> WHAT THIS TASK INVOLVES: Your answer should reproduce every line of the material in which the word "intervalEnded" occurs.

> PROVIDED MATERIAL:
.....

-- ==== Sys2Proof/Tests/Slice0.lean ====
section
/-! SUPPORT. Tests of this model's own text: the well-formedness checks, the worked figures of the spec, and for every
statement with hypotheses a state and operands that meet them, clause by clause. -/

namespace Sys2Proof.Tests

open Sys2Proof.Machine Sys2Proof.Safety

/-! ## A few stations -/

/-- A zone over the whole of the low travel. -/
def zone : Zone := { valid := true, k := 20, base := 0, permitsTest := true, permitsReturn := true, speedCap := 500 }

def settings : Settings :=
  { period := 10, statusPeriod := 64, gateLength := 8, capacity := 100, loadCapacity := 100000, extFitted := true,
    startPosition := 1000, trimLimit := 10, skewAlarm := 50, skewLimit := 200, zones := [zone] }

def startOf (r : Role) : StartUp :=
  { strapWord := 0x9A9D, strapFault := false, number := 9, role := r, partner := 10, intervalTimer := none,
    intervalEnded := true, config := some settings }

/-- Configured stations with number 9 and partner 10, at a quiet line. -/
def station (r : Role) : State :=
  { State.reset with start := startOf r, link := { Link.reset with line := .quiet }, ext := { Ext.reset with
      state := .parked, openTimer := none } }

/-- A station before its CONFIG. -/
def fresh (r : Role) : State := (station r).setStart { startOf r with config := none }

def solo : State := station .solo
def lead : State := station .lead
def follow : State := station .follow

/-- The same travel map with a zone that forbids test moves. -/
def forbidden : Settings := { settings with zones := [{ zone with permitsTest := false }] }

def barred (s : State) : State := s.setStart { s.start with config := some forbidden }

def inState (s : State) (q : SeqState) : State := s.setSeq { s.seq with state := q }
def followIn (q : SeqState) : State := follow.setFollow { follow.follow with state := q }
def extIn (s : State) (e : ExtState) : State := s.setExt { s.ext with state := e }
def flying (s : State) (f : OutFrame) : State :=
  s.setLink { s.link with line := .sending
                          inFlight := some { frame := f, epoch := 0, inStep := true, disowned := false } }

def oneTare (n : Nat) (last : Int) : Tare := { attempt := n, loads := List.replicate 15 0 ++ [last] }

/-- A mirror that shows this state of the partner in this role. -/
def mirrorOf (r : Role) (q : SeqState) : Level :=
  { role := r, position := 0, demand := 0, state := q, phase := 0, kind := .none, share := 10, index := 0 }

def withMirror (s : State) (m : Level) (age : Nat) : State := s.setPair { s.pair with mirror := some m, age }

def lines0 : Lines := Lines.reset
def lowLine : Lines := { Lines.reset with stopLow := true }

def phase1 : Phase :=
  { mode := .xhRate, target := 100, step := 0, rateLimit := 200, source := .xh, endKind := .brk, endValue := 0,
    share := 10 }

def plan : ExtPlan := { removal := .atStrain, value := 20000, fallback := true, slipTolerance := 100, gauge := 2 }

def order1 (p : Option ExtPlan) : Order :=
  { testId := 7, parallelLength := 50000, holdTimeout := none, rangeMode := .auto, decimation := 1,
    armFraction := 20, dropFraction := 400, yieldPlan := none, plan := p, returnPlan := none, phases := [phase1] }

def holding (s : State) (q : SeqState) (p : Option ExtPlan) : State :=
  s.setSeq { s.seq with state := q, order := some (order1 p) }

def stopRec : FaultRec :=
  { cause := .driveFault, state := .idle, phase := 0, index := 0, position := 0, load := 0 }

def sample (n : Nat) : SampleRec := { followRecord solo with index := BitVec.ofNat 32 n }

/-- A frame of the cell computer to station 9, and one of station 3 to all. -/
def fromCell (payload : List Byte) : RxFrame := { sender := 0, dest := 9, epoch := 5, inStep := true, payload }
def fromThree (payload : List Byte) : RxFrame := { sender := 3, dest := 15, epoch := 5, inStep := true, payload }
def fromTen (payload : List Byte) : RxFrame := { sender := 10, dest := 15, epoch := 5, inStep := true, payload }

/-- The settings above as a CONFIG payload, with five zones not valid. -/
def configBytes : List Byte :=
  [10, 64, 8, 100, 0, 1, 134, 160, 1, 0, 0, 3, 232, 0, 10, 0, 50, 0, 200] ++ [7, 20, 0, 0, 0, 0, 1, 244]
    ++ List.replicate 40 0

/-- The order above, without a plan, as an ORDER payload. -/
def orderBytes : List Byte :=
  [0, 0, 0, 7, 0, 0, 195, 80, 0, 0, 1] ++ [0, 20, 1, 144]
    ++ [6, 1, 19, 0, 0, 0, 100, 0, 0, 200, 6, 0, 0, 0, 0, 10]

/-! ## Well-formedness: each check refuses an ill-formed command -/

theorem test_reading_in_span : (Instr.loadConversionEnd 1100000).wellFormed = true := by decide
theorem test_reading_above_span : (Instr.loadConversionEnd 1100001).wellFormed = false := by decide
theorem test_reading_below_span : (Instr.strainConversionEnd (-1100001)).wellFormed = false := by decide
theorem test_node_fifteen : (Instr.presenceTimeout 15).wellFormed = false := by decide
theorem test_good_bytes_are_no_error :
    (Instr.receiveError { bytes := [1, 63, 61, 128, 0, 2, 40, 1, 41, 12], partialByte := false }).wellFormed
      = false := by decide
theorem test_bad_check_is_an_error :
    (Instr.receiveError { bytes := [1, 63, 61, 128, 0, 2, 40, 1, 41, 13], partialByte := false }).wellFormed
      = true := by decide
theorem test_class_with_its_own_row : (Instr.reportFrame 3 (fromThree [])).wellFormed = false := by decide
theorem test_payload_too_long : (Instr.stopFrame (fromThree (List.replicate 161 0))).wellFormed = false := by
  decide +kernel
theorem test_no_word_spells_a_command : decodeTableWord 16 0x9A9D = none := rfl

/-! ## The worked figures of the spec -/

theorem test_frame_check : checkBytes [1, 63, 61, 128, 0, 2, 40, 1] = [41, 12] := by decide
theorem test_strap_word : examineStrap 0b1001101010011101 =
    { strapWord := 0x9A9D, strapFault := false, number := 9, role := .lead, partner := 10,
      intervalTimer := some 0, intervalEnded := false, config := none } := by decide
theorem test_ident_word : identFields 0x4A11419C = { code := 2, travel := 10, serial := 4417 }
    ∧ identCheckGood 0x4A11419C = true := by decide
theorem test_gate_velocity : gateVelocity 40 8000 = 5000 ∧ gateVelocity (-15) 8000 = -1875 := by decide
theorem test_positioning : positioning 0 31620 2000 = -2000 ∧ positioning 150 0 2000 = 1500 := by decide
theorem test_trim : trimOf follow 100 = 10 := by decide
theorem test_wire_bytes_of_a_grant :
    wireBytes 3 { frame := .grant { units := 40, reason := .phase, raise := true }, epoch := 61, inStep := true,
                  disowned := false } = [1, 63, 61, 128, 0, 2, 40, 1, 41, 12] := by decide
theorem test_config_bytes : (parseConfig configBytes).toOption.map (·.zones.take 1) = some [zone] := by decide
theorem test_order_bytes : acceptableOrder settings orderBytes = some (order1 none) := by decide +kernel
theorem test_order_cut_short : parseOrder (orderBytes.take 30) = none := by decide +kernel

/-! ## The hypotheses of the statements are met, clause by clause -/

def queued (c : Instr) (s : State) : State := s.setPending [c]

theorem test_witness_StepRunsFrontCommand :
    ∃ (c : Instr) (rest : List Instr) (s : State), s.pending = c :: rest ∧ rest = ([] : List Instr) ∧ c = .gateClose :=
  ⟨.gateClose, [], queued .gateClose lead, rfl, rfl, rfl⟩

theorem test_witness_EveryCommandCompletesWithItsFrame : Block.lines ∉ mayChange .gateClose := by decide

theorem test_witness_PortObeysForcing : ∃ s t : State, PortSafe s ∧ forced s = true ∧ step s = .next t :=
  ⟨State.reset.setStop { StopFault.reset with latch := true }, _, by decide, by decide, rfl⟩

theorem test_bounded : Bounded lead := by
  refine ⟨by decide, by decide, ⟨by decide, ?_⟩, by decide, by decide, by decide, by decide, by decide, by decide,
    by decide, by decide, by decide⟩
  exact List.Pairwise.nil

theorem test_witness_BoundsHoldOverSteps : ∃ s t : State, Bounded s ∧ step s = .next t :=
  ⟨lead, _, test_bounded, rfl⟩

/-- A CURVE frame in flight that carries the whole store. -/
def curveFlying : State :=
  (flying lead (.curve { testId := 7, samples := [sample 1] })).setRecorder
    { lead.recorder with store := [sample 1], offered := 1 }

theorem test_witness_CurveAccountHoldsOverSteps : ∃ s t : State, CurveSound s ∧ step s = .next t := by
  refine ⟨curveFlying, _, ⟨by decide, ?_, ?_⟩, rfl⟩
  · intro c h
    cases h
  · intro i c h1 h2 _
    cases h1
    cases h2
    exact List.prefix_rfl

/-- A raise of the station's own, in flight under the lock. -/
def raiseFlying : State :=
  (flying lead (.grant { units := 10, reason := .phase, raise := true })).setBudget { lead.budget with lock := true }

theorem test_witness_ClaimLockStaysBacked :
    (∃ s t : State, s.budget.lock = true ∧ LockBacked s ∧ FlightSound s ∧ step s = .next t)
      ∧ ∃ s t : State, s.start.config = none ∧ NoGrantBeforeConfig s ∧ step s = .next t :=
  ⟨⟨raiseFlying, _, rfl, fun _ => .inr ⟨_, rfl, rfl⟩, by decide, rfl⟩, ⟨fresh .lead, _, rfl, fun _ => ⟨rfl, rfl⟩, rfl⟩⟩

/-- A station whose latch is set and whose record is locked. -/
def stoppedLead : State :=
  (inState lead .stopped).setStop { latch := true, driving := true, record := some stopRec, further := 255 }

.....

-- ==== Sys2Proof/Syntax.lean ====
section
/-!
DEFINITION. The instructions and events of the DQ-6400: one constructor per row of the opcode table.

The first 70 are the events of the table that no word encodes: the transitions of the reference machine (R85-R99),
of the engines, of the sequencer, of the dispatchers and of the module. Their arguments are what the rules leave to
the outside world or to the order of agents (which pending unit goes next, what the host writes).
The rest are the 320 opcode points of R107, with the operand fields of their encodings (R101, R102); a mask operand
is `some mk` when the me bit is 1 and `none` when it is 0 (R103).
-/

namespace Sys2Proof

.....

> RESULT OF THE TASK:
    intervalEnded := true, config := some settings }
      intervalTimer := some 0, intervalEnded := false, config := none } := by decide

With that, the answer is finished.